• Record set:
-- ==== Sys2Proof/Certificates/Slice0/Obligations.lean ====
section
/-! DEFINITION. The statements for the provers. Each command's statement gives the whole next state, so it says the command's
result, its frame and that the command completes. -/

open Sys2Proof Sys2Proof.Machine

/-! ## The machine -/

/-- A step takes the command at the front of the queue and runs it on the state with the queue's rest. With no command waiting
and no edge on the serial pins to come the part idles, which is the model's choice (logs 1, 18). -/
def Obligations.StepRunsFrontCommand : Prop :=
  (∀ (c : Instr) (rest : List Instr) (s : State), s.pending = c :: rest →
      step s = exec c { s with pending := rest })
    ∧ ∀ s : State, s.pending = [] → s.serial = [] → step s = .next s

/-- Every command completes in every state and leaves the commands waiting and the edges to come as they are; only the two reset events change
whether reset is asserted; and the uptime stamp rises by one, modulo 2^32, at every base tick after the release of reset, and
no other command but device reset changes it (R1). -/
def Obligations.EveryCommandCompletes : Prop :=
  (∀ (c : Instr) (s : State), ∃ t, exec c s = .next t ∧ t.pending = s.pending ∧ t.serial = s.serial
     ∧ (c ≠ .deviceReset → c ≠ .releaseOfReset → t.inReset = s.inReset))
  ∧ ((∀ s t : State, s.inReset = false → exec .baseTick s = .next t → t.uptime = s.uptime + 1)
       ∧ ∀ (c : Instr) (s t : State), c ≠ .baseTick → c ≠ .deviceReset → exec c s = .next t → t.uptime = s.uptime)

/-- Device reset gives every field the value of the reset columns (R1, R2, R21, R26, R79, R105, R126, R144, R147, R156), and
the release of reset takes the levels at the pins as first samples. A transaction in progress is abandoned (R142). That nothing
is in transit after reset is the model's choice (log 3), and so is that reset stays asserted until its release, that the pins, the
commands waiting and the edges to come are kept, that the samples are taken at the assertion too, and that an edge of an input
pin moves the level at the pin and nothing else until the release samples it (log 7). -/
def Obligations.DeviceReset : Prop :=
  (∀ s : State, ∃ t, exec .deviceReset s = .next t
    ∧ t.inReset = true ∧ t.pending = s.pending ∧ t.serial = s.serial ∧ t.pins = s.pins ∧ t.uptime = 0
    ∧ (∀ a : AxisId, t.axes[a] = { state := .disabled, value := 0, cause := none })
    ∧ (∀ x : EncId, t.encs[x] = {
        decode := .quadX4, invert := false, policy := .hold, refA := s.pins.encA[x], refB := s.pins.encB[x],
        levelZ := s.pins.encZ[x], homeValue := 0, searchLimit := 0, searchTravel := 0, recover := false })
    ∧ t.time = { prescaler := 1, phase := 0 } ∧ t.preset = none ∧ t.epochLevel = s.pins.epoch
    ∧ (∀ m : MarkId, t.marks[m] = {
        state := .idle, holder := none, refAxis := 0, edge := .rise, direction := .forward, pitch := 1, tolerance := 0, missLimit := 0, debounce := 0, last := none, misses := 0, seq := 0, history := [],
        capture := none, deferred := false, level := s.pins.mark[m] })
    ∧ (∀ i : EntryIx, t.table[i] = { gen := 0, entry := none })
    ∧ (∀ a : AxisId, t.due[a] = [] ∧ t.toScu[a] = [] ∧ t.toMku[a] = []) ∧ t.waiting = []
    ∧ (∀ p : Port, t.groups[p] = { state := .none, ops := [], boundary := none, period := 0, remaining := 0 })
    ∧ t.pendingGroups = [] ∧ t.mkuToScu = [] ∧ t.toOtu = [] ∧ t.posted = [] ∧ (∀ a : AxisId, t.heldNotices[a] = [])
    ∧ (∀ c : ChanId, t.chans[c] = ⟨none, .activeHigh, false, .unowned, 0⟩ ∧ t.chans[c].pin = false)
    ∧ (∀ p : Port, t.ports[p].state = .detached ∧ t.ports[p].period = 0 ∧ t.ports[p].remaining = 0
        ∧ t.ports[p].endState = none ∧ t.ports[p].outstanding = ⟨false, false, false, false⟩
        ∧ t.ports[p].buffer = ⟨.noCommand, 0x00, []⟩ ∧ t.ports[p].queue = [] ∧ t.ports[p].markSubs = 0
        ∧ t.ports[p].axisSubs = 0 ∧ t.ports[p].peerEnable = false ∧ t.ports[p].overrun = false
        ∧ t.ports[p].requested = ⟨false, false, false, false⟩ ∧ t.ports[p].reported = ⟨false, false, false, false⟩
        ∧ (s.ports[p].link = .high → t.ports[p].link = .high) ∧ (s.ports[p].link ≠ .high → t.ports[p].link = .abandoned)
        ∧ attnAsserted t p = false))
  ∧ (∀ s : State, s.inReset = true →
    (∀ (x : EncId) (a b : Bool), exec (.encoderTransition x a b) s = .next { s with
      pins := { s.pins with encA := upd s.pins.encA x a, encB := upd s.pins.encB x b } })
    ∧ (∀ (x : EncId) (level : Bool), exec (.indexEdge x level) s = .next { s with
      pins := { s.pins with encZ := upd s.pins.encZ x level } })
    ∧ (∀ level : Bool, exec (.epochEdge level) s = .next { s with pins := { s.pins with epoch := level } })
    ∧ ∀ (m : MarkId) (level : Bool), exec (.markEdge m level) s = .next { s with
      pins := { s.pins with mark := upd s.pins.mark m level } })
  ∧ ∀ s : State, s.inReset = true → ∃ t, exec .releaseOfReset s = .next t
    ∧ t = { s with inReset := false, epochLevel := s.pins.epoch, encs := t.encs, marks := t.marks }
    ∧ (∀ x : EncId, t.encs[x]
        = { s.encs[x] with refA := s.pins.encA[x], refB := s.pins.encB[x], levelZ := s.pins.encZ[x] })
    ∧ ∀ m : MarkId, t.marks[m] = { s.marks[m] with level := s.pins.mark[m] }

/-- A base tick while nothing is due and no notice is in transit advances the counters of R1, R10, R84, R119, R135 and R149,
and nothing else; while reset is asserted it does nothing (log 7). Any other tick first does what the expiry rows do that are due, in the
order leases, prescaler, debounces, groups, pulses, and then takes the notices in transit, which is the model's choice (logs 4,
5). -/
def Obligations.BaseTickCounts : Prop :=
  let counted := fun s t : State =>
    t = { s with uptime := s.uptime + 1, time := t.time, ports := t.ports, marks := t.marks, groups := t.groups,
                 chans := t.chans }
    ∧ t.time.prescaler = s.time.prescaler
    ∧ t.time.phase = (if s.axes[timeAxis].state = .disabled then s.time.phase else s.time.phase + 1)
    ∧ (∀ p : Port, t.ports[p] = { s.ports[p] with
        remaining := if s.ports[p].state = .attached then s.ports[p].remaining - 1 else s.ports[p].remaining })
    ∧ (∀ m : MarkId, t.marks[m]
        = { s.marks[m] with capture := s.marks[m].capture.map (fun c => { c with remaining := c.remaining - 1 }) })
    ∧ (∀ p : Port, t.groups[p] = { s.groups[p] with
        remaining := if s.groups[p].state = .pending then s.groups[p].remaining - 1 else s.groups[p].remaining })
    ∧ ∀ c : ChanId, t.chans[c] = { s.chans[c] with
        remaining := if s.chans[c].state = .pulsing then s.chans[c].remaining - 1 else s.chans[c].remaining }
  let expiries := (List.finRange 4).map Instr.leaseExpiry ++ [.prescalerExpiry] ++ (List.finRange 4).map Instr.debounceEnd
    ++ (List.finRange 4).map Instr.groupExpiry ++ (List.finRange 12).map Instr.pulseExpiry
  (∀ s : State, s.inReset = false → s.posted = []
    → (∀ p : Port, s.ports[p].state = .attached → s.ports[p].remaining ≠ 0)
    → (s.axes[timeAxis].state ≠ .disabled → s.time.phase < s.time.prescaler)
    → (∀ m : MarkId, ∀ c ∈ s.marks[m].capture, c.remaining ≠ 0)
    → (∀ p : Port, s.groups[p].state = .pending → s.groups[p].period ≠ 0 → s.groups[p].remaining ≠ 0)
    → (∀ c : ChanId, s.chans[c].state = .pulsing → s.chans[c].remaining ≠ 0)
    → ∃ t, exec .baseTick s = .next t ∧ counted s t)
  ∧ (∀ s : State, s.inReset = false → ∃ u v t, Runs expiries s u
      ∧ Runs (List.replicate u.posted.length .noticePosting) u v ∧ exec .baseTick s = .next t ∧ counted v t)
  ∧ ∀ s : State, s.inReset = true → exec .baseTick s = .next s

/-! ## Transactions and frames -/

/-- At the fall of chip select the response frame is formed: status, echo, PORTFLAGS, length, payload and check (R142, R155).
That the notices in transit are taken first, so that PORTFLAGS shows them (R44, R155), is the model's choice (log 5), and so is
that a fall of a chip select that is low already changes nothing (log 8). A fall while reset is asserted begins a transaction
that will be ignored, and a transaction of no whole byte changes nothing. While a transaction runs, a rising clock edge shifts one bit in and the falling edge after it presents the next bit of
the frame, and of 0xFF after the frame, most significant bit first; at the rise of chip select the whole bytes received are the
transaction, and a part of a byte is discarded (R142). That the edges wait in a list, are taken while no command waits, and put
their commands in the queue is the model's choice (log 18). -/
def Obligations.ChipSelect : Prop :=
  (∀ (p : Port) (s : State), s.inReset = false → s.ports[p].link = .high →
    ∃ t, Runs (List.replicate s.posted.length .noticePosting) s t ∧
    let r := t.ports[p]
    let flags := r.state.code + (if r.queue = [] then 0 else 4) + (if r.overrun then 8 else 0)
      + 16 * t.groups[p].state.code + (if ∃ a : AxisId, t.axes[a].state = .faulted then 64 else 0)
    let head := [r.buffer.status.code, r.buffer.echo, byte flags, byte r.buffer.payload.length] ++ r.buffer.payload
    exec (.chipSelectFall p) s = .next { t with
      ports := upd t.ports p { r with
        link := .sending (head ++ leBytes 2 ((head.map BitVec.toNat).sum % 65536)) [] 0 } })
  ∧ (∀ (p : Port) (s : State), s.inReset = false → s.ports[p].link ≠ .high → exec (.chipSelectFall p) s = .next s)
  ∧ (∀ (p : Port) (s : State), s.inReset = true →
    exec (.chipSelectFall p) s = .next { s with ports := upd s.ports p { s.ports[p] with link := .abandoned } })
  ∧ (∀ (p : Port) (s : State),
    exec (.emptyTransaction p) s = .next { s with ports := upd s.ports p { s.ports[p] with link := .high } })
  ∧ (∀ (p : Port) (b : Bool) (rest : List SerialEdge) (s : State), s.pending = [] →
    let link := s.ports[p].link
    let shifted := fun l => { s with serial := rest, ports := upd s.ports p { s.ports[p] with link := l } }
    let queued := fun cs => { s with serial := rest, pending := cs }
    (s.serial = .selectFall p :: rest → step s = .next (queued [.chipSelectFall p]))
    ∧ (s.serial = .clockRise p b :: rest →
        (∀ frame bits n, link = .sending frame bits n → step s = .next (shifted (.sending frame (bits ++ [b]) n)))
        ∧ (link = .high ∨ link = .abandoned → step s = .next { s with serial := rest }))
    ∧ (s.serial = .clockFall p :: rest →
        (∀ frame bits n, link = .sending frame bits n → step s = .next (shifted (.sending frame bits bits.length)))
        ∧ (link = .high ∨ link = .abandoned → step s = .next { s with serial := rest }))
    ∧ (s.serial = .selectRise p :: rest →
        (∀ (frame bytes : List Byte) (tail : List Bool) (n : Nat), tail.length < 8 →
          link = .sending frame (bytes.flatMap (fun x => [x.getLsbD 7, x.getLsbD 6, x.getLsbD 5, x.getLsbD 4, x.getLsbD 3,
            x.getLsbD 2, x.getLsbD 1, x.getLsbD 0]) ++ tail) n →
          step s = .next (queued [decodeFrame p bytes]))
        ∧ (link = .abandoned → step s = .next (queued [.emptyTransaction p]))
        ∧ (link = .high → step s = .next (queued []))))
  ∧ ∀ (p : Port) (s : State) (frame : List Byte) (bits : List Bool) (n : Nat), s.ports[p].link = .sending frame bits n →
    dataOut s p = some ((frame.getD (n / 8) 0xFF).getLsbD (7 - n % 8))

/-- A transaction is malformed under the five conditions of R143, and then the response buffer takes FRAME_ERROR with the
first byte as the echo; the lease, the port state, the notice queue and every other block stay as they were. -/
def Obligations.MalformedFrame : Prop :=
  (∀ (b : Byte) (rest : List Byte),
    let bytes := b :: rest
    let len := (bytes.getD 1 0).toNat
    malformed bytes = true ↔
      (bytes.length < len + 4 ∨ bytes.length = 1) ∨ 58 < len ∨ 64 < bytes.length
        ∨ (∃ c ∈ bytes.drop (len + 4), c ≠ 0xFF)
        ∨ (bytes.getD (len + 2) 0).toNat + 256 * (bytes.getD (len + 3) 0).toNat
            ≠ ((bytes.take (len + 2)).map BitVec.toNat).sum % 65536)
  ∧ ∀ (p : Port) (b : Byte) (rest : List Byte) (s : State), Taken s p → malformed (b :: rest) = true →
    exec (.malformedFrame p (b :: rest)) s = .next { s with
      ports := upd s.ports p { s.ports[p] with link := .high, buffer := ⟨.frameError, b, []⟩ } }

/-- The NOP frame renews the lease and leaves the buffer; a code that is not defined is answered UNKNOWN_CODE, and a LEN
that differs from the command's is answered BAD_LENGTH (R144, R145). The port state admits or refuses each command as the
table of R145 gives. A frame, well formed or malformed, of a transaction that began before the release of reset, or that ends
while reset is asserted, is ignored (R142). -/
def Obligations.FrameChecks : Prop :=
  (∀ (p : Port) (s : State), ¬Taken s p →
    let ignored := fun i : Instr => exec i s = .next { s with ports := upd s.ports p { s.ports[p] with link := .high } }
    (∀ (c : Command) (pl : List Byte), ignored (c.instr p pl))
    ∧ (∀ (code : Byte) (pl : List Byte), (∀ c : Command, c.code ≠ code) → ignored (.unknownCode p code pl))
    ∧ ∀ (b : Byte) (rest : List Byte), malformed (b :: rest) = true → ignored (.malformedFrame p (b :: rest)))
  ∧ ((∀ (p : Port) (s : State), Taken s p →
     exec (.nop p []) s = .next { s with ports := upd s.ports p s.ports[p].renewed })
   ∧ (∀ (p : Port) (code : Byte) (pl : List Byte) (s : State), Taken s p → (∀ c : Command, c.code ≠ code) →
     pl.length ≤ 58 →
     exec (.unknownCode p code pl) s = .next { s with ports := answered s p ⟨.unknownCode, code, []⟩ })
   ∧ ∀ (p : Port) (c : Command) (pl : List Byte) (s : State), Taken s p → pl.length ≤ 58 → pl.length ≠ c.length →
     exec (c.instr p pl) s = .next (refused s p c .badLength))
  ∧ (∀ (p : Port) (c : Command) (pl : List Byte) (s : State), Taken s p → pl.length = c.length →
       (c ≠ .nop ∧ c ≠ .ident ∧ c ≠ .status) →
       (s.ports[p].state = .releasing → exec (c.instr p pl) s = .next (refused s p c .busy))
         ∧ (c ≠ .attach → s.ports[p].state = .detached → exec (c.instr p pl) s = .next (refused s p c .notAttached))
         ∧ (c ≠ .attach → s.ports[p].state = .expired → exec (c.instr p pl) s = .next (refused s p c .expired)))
...
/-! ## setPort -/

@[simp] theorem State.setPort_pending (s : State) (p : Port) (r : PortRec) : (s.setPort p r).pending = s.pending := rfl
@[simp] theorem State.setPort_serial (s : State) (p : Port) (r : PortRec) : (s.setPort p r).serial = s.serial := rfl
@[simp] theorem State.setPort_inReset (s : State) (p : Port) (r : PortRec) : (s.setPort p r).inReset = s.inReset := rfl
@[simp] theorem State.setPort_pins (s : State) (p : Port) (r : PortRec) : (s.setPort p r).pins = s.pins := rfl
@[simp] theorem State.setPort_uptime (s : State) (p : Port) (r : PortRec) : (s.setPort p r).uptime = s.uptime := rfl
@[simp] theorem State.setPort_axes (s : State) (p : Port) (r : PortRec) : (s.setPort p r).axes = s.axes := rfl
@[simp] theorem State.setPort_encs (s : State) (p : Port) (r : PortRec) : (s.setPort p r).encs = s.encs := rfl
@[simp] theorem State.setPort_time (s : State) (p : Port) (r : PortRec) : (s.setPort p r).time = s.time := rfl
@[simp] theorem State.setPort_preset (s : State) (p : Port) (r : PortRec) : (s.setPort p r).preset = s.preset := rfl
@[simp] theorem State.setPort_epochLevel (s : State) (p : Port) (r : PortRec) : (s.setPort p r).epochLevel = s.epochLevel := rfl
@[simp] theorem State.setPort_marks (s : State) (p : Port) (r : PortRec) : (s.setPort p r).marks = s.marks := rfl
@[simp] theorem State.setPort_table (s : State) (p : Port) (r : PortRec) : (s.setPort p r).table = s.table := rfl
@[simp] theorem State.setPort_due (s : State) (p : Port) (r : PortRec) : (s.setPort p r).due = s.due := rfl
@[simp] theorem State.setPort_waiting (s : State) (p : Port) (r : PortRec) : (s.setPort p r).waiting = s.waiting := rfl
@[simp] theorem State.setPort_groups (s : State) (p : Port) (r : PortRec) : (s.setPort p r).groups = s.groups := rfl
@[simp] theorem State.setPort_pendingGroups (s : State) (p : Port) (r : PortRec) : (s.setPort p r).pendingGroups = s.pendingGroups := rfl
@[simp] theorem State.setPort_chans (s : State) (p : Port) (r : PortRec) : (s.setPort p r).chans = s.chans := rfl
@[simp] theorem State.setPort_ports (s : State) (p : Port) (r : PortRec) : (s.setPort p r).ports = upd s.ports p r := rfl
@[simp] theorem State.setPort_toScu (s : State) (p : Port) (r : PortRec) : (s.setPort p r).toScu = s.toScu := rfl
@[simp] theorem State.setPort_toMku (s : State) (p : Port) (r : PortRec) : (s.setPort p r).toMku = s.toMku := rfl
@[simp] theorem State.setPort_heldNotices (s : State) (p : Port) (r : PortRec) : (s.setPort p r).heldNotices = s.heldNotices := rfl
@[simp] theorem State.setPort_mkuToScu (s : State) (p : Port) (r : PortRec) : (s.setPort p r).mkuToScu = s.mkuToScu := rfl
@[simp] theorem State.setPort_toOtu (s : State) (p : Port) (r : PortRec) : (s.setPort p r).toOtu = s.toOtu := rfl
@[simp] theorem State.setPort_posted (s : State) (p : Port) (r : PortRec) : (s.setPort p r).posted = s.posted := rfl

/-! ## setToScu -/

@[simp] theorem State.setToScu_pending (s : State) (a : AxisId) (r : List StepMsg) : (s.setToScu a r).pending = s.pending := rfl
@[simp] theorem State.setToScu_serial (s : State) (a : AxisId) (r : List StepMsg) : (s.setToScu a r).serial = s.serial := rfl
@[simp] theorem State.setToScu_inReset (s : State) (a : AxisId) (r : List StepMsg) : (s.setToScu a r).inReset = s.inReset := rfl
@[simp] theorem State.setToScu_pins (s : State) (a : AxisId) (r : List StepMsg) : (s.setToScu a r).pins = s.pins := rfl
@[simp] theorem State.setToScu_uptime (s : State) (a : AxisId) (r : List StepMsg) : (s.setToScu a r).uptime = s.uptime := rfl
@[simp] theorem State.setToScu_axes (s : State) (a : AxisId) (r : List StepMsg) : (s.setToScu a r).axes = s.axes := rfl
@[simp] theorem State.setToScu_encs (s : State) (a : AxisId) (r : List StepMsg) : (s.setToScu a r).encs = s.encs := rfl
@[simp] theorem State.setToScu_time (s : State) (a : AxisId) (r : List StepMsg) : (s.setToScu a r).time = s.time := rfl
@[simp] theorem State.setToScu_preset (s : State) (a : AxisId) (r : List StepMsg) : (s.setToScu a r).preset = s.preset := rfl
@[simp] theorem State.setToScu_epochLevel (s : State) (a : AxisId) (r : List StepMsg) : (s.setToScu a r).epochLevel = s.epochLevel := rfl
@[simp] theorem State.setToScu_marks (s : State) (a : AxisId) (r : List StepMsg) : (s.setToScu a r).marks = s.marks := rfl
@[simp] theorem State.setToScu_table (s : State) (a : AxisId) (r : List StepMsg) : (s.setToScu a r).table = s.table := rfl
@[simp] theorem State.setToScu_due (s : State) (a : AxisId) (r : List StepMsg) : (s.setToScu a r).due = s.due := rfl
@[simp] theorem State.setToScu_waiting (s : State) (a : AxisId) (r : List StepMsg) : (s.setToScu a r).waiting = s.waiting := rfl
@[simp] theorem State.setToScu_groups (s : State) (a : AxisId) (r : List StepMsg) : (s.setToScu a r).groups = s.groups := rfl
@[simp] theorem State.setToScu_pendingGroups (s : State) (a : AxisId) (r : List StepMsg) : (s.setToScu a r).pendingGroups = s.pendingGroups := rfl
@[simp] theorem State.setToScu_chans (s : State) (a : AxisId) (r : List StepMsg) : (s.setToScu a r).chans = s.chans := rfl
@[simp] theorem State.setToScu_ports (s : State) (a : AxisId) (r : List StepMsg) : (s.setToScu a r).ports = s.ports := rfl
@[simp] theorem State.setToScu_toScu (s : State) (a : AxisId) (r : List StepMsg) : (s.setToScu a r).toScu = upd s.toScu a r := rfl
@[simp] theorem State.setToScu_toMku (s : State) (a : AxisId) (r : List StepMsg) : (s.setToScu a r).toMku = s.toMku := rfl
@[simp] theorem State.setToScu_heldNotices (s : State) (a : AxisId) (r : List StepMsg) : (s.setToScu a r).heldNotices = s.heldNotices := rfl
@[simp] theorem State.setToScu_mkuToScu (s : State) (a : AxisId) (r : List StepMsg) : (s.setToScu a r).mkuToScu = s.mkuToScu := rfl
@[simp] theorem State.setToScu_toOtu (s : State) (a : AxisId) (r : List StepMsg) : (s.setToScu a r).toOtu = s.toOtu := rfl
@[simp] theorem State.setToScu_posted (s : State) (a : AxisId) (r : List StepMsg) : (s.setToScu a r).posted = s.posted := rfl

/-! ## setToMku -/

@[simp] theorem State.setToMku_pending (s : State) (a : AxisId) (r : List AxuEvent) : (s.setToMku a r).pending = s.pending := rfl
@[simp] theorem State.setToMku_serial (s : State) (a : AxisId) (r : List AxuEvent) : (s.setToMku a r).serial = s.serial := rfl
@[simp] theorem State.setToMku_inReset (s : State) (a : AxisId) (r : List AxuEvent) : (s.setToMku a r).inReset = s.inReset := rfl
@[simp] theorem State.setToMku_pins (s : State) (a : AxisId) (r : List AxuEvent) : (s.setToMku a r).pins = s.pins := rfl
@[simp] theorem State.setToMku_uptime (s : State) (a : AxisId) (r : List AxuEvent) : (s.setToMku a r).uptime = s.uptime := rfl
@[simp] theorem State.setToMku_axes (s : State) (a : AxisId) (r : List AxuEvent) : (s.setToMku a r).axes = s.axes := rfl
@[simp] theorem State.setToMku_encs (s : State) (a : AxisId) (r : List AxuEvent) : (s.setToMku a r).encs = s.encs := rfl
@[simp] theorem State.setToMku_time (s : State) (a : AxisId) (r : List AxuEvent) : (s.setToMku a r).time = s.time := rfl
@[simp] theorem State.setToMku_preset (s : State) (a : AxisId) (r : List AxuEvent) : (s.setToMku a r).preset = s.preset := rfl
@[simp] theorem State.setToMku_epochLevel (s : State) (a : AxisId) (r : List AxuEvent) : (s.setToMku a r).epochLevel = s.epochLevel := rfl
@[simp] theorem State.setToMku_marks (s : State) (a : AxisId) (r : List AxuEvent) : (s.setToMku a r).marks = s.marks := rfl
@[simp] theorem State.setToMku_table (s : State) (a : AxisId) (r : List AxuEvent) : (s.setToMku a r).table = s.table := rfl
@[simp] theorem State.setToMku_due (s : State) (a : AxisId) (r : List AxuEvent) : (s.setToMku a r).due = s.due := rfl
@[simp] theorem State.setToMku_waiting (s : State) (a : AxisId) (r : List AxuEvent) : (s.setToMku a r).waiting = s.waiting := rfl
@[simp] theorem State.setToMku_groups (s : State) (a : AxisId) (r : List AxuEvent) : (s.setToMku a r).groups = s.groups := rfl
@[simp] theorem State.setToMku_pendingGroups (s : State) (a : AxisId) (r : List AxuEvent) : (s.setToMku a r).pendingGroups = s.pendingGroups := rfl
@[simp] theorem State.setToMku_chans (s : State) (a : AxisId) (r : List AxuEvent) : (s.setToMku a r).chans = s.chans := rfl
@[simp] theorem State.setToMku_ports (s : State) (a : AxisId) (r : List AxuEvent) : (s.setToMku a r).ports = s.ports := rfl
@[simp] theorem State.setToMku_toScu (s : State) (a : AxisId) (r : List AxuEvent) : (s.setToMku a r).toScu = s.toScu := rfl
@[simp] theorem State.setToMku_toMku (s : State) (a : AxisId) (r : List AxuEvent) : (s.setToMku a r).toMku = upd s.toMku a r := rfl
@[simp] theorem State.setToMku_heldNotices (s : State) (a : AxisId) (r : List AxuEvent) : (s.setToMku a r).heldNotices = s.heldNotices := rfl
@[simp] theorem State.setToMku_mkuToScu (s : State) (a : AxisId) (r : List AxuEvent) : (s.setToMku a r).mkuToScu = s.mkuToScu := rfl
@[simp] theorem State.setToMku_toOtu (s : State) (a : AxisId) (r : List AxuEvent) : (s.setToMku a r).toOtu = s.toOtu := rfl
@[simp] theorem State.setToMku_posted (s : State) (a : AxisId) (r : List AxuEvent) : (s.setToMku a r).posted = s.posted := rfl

• Problem:
Look through the material above for the string "toNat" and copy each line that has it.

• Solution to the exercise:
        link := .sending (head ++ leBytes 2 ((head.map BitVec.toNat).sum % 65536)) [] 0 } })
    let len := (bytes.getD 1 0).toNat
        ∨ (bytes.getD (len + 2) 0).toNat + 256 * (bytes.getD (len + 3) 0).toNat
            ≠ ((bytes.take (len + 2)).map BitVec.toNat).sum % 65536)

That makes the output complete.